**TASK TO CARRY OUT**: Starting at the line that contains "exact if_neg (Nat.not_lt.mpr hphase)", restate each line word for word through the final line of the data, keeping both ends.

○ ○ ○

/-! `State.setCtx` changes ctxs alone. -/
@[simp] theorem State.setCtx_pending (c : Nat) (x : Context) : (s.setCtx c x).pending = s.pending := rfl
@[simp] theorem State.setCtx_now (c : Nat) (x : Context) : (s.setCtx c x).now = s.now := rfl
@[simp] theorem State.setCtx_free (c : Nat) (x : Context) : (s.setCtx c x).free = s.free := rfl
@[simp] theorem State.setCtx_keys (c : Nat) (x : Context) : (s.setCtx c x).keys = s.keys := rfl
@[simp] theorem State.setCtx_sys (c : Nat) (x : Context) : (s.setCtx c x).sys = s.sys := rfl
@[simp] theorem State.setCtx_mbs (c : Nat) (x : Context) : (s.setCtx c x).mbs = s.mbs := rfl
@[simp] theorem State.setCtx_ctxs (c : Nat) (x : Context) : (s.setCtx c x).ctxs = SMap.set Context.init s.ctxs c x := rfl
@[simp] theorem State.setCtx_ops (c : Nat) (x : Context) : (s.setCtx c x).ops = s.ops := rfl
@[simp] theorem State.setCtx_cfg (c : Nat) (x : Context) : (s.setCtx c x).cfg = s.cfg := rfl
@[simp] theorem State.setCtx_rings (c : Nat) (x : Context) : (s.setCtx c x).rings = s.rings := rfl
@[simp] theorem State.setCtx_cores (c : Nat) (x : Context) : (s.setCtx c x).cores = s.cores := rfl
@[simp] theorem State.setCtx_units (c : Nat) (x : Context) : (s.setCtx c x).units = s.units := rfl
@[simp] theorem State.setCtx_mem (c : Nat) (x : Context) : (s.setCtx c x).mem = s.mem := rfl
@[simp] theorem State.setCtx_log (c : Nat) (x : Context) : (s.setCtx c x).log = s.log := rfl
@[simp] theorem State.setCtx_prings (c : Nat) (x : Context) : (s.setCtx c x).prings = s.prings := rfl
@[simp] theorem State.setCtx_chans (c : Nat) (x : Context) : (s.setCtx c x).chans = s.chans := rfl
@[simp] theorem State.setCtx_jobs (c : Nat) (x : Context) : (s.setCtx c x).jobs = s.jobs := rfl
@[simp] theorem State.setCtx_step (c : Nat) (x : Context) : (s.setCtx c x).step = s.step := rfl
@[simp] theorem State.setCtx_upds (c : Nat) (x : Context) : (s.setCtx c x).upds = s.upds := rfl
@[simp] theorem State.setCtx_sweeps (c : Nat) (x : Context) : (s.setCtx c x).sweeps = s.sweeps := rfl
@[simp] theorem State.setCtx_lens (c : Nat) (x : Context) : (s.setCtx c x).lens = s.lens := rfl
@[simp] theorem State.setCtx_images (c : Nat) (x : Context) : (s.setCtx c x).images = s.images := rfl
@[simp] theorem State.setCtx_groups (c : Nat) (x : Context) : (s.setCtx c x).groups = s.groups := rfl
@[simp] theorem State.setCtx_beam (c : Nat) (x : Context) : (s.setCtx c x).beam = s.beam := rfl
@[simp] theorem State.setCtx_mirror (c : Nat) (x : Context) : (s.setCtx c x).mirror = s.mirror := rfl
@[simp] theorem State.setCtx_binds (c : Nat) (x : Context) : (s.setCtx c x).binds = s.binds := rfl
@[simp] theorem State.setCtx_nports (c : Nat) (x : Context) : (s.setCtx c x).nports = s.nports := rfl
@[simp] theorem State.setCtx_host (c : Nat) (x : Context) : (s.setCtx c x).host = s.host := rfl
@[simp] theorem State.setCtx_sec (c : Nat) (x : Context) : (s.setCtx c x).sec = s.sec := rfl
@[simp] theorem State.setCtx_agents (c : Nat) (x : Context) : (s.setCtx c x).agents = s.agents := rfl
@[simp] theorem State.setCtx_ctls (c : Nat) (x : Context) : (s.setCtx c x).ctls = s.ctls := rfl
@[simp] theorem State.setCtx_srv (c : Nat) (x : Context) : (s.setCtx c x).srv = s.srv := rfl
@[simp] theorem State.setCtx_loupe (c : Nat) (x : Context) : (s.setCtx c x).loupe = s.loupe := rfl
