/-- This member's own range can be read, and no checkpoint holds the bucket. -/
theorem execUpdGather_of_clean {own : Nat × Nat} {t : State} (hcause : s.step.cause = 0) (hreplay : s.replayOf h = none)
    (hfree : s.ckptHolds [(field d 24 8, 2 * field d 20 4)] = false)
    (hown : ownRange (s.rankIn (s.jobMembers job)) (field d 20 4) (s.jobMembers job).length = own)
    (ht : served j (begin j ix d (ckptBefore [(field d 24 8, 2 * field d 20 4)] s)) = t)
    (hclean : t.hbmBad (field d 24 8 + 2 * own.1) (2 * (own.2 - own.1)) = false) :
    execUpdGather j others s
      = .next (gatherGo j u h job others (hbmTaken (field d 24 8 + 2 * own.1) (2 * (own.2 - own.1)) t)) := by
  simp only [execUpdGather, hidle, hhead, hcheck, hown, ht]
  rw [if_neg (by simp [hcause, hreplay]), if_neg (by simp [hfree]), if_neg (by simp [hclean])]

end Gather

/-! ### UPD_MARK (R321, R322) -/

/-- The attempt that a mark names: the one of its unit, which is `x`, or the next. -/
def markAttempt (x att : Nat) : Option Nat :=
  if att = x % 2 ^ 32 then some x else if att = (x + 1) % 2 ^ 32 then some (x + 1) else none

theorem markAttempt_of_mem {x a : Nat} (h : a ∈ [x, x + 1]) : markAttempt x (a % 2 ^ 32) = some a := by
  obtain rfl | rfl : a = x ∨ a = x + 1 := by simpa using h
  · exact if_pos rfl
  · exact (if_neg (by omega)).trans (if_pos rfl)

section Mark
variable {j ix u h : Nat} {d : Bytes} {job : Job} {s t : State} (hhead : s.updHead j 0x14 = some (ix, d, u, h, job))
include hhead

theorem execUpdMark_of_bad_phase (hphase : 31 < field d 8 1) : execUpdMark j s = .next (windowGo (failArg j ix d 0x108 s)) := by
  simp only [execUpdMark, hhead]
  exact if_pos hphase

variable (hphase : field d 8 1 ≤ 31) (ht : served j (begin j ix d s) = t)
include hphase ht

theorem execUpdMark_of_named {a : Nat} (hatt : markAttempt (t.upd u).attempt (dAttempt d) = some a) (hledger : job.ledgerAddr ≠ 0) :
    execUpdMark j s = .next (updEnd j 0 0 4 0 0 8 (markPut job a (field d 8 1) (bitOf (field d 9 1) 0) t)) := by
  unfold markAttempt at hatt
  simp only [execUpdMark, hhead, ht, hatt]
  exact (if_neg (Nat.not_lt.mpr hphase)).trans (if_neg hledger)

/-- A mark that is not filed only counts. -/
theorem execUpdMark_of_unfiled (hnone : job.ledgerAddr = 0 ∨ markAttempt (t.upd u).attempt (dAttempt d) = none) :
    execUpdMark j s = .next (updEnd j 0 0 4 0 0 0 (bump Config.tUpdate u 11 1 t)) := by
  cases hatt : markAttempt (t.upd u).attempt (dAttempt d)
  case none =>
    unfold markAttempt at hatt
    simp only [execUpdMark, hhead, ht, hatt]
    exact if_neg (Nat.not_lt.mpr hphase)
  case some a =>
    have hledger : job.ledgerAddr = 0 := hnone.resolve_right (by simp [hatt])
    unfold markAttempt at hatt
    simp only [execUpdMark, hhead, ht, hatt]
    exact (if_neg (Nat.not_lt.mpr hphase)).trans (if_pos hledger)

end Mark

/-! ### The update window (R313) -/

theorem windowGo_of_open {h : Nat} {job : Job} {s : State} (hjob : s.updJob = some (h, job))
    (hopen : ∀ u ∈ [0, 1], (s.upd u).window = false ∨ (s.upd u).applied < (s.upd u).applyCount) : windowGo s = s := by
  have hundue : ∀ u ∈ [0, 1], ((s.upd u).window && decide ((s.upd u).applyCount ≤ (s.upd u).applied)) = false := fun u hu => by
    rcases hopen u hu with hclosed | hfew
    · simp [hclosed]
    · simp [hfew]
  simp only [windowGo, hjob]
  exact List.foldlRecOn (motive := fun t => t = s) [0, 1] _ rfl fun t ht u hu => ht ▸ if_neg (by simp [ht, hundue u hu])
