-- ==== Sys2Proof/Syntax.lean ====
section
/-! DEFINITION. The commands of the block: one constructor for each row of spec/opcode_table.json, in its order, with the
operands that the rule of the row names. -/

namespace Sys2Proof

○ ○ ○

**EXERCISE SOLUTION**:
    exact if_neg (Nat.not_lt.mpr hphase)
  case some a =>
    have hledger : job.ledgerAddr = 0 := hnone.resolve_right (by simp [hatt])
    unfold markAttempt at hatt
    simp only [execUpdMark, hhead, ht, hatt]
    exact (if_neg (Nat.not_lt.mpr hphase)).trans (if_pos hledger)

end Mark

/-! ### The update window (R313) -/

theorem windowGo_of_open {h : Nat} {job : Job} {s : State} (hjob : s.updJob = some (h, job))
    (hopen : ∀ u ∈ [0, 1], (s.upd u).window = false ∨ (s.upd u).applied < (s.upd u).applyCount) : windowGo s = s := by
  have hundue : ∀ u ∈ [0, 1], ((s.upd u).window && decide ((s.upd u).applyCount ≤ (s.upd u).applied)) = false := fun u hu => by
    rcases hopen u hu with hclosed | hfew
    · simp [hclosed]
    · simp [hfew]
  simp only [windowGo, hjob]
  exact List.foldlRecOn (motive := fun t => t = s) [0, 1] _ rfl fun t ht u hu => ht ▸ if_neg (by simp [ht, hundue u hu])
-- ==== Sys2Proof/Syntax.lean ====
section
/-! DEFINITION. The commands of the block: one constructor for each row of spec/opcode_table.json, in its order, with the
operands that the rule of the row names. -/

namespace Sys2Proof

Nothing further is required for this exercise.